Single by Johnny Johnson and the Bandwagon

from the album Soul Survivor
- B-side: "Never Let Her Go"
- Released: 30 October 1970
- Genre: Soul
- Length: 3:04
- Label: Bell
- Songwriter(s): Tony Macaulay; Roger Greenaway; Roger Cook;
- Producer(s): Tony Macaulay

Johnny Johnson and the Bandwagon singles chronology
| "Sweet Inspiration" (1970) | "(Blame It) On the Pony Express" (1970) | "Mr.
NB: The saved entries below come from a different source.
/-! ### Route lookups (R148 to R155) -/

/-- Word w of the live version of route entry i. -/
def State.route (s : State) (r i w : Nat) : Nat := s.get (BRG_ROUTE.word r i w)

/-- The entry's out_index lies in the range of its out_kind (R150). -/
def State.routeValid (s : State) (r i : Nat) : Bool :=
  let w := s.route r i 3
  match bits w 8 2 with
  | 0 => decide (bits w 10 10 < 32)
  | 1 => true
  | 2 => decide (bits w 10 10 < 256)
  | _ => bits w 10 10 == 0

/-- The entry matches identifier word w0 from channel n (R151). -/
def State.routeMatch (s : State) (r i n w0 : Nat) : Bool :=
  let a := s.route r i 0
  let m := bits (s.route r i 1) 0 29
  let c := s.route r i 3
  bit a 31 && (bit c 3 || c % 8 == n) && bit a 29 == bit w0 29 && (w0 % 2 ^ 29 &&& m) == (a % 2 ^ 29 &&& m)

/-- The lowest matching valid entry, and whether an invalid one matched on the way (R150, R151). -/
def State.routeFind (s : State) (r n w0 : Nat) : Nat → Nat → Option Nat × Bool
  | 0, _ => (none, false)
  | fuel + 1, i =>
    if s.routeMatch r i n w0 then
      if s.routeValid r i then (some i, false) else ((s.routeFind r n w0 fuel (i + 1)).1, true)
    else s.routeFind r n w0 fuel (i + 1)

/-- The record's word 0 under a route entry: the output identifier and IDE, the other flags kept (R149, R150). -/
def State.routeWord (s : State) (r i w0 : Nat) : Nat :=
  let o := s.route r i 2
  if bit o 30 then w0 else w0 / 2 ^ 30 * 2 ^ 30 + o % 2 ^ 30

/-- Where a route entry sends a record (R150). -/
def State.routeOut (s : State) (r i : Nat) : SwRoute :=
  let w := s.route r i 3
  let idx := bits w 10 10
  match bits w 8 2 with
  | 0 => .port (6 + idx / 8) (idx % 8) (bits w 4 3)
  | 1 => .flow idx
  | 2 => .group idx
  | _ => .port 5 0 (bits w 4 3)

/-- A routed record of channel c becomes a frame of a class that carries the live epoch (R150, R153). -/
def State.routedFrame (s : State) (c cls : Nat) (ws : List QWord) (out : SwRoute) : State :=
  let f : Frame := { ftype := 0, cls := cls, dst := s.nodeId, src := s.nodeId, payload := recordBytes ws }
  s.toSwitch (6 + c / 8)
    { frame := f, route := out, epoch := some (s.get SW_STATUS.live_epoch), cls := some cls, chan := some c }

/-- Look a record up and send it on (R148, R151). One with the ERR tag is recorded with status FAULT, detail 0x00 and offset 0, for which
the spec gives none (DESIGN CHOICE, log 290). -/
def State.routeRecord (s : State) (c : Nat) (ws : List QWord) : State :=
  let r := c / 8
  let n := c % 8
  let w0 := (ws.headD ⟨0, 0⟩).data
  let s := if (ws.getLastD ⟨0, 0⟩).tag / 8 % 2 = 1 then
      (s.chError c stFAULT 0 0 0 s.nodeId 0).farFault c stFAULT 0 0 0 0 else s
  let found := s.routeFind r n w0 1024 0
  let s := if found.2 then s.bump (BRG_RTMISS.bad r) else s
  match found.1 with
  | some i =>
    s.routedFrame c (bits (s.route r i 3) 4 3) (ws.set 0 ⟨s.routeWord r i w0, (ws.headD ⟨0, 0⟩).tag⟩) (s.routeOut r i)
  | none =>
    let cls := s.get SW_BUFCFG.addr_class
    if s.flag (BRG_CHCFG.miss r n) then s.routedFrame c cls ws (.port 5 0 cls)
    else s.bump (BRG_RTMISS.miss r)

/-- ROUTE_LOOKUP (R148, R151, R153). -/
def execRouteLookup (c : Fin 32) (s : State) : Out :=
  if s.chMode c != 2 || (s.chan c).stopped then fin s
  else match s.inRecord c with
    | none => fin s
    | some ws =>
      let t := s.qTakeN (s.chCluster c) (s.chInQ c) ws.length
      fin (if recordOk ws then t.routeRecord c ws else t.strayRecord c)

/-- Entry i of a staging map whose words are `map` is marked. -/
def State.marked (s : State) (map : Nat → Fld) (i : Nat) : Bool := bit (s.get (map (i / 32))) (i % 32)

/-- Mark entry i. -/
def State.mark (s : State) (map : Nat → Fld) (i : Nat) : State :=
  s.put (map (i / 32)) (setBit (s.get (map (i / 32))) (i % 32) true)

/-- The staged words of the marked entries take their live values, and the map is cleared. -/
def State.unstage (s : State) (live stg : Nat → Nat → Fld) (map : Nat → Fld) (n : Nat) : State :=
  let s := ((List.range n).filter (fun i => s.marked map i)).foldl (fun s i =>
    (List.range 4).foldl (fun s w => s.put (stg i w) (s.get (live i w))) s) s
  (List.range (n / 32)).foldl (fun s m => s.zero (map m)) s

/-- STAGE_CLEAR of region r (R152, R156). -/
def execStageClear (r : Fin 4) (o : Origin) (s : State) : Out :=
  fin (if s.foreignCore o then s.done o stAUTH
    else (s.unstage (BRG_ROUTE.word r) (BRG_ROUTESTG.word r) (BRG_RTSTGMAP.marked r) 1024).done o stOK)

/-- ROUTE_STAGE_WRITE of word w of entry i (R152, R155). -/
def execRouteStageWrite (r : Fin 4) (i : Fin 1024) (w : Fin 4) (o : Origin) (v : Nat) (s : State) : Out :=
  fin (if s.flag SW_STATUS.committing then s.refuseWrite o (BRG_REFUSED.count r) (BRG_ROUTESTG.word r i w).addr
    else ((s.put (BRG_ROUTESTG.word r i w) v).mark (BRG_RTSTGMAP.marked r) i).done o stOK)

end Sys2Proof.Machine
end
Tambourine Man" (1971) |

= (Blame It) On the Pony Express =

1970 single by Johnny Johnson and the Bandwagon

"(Blame It) On the Pony Express" is a song by American soul group Johnny Johnson and the Bandwagon released as a single in October 1970. It peaked at number seven on the UK Singles Chart, becoming their third and final top-ten hit there.

==Background==
"(Blame It) On the Pony Express" was written by Tony Macaulay, Roger Greenaway and Roger Cook, and was originally intended to be released by Edison Lighthouse as their second single following their worldwide hit "Love Grows (Where My Rosemary Goes)". The band recorded the backing track and a rough vocal track; however, Macauley, who was their manager and producer, was apparently not that impressed with the vocals, later saying the song "required a more gutsy voice than any of them had". Macaulay decided to pass the song over to Edison Lighthouse's labelmates Johnny Johnson and the Bandwagon for whom he had produced their previous single "Sweet Inspiration".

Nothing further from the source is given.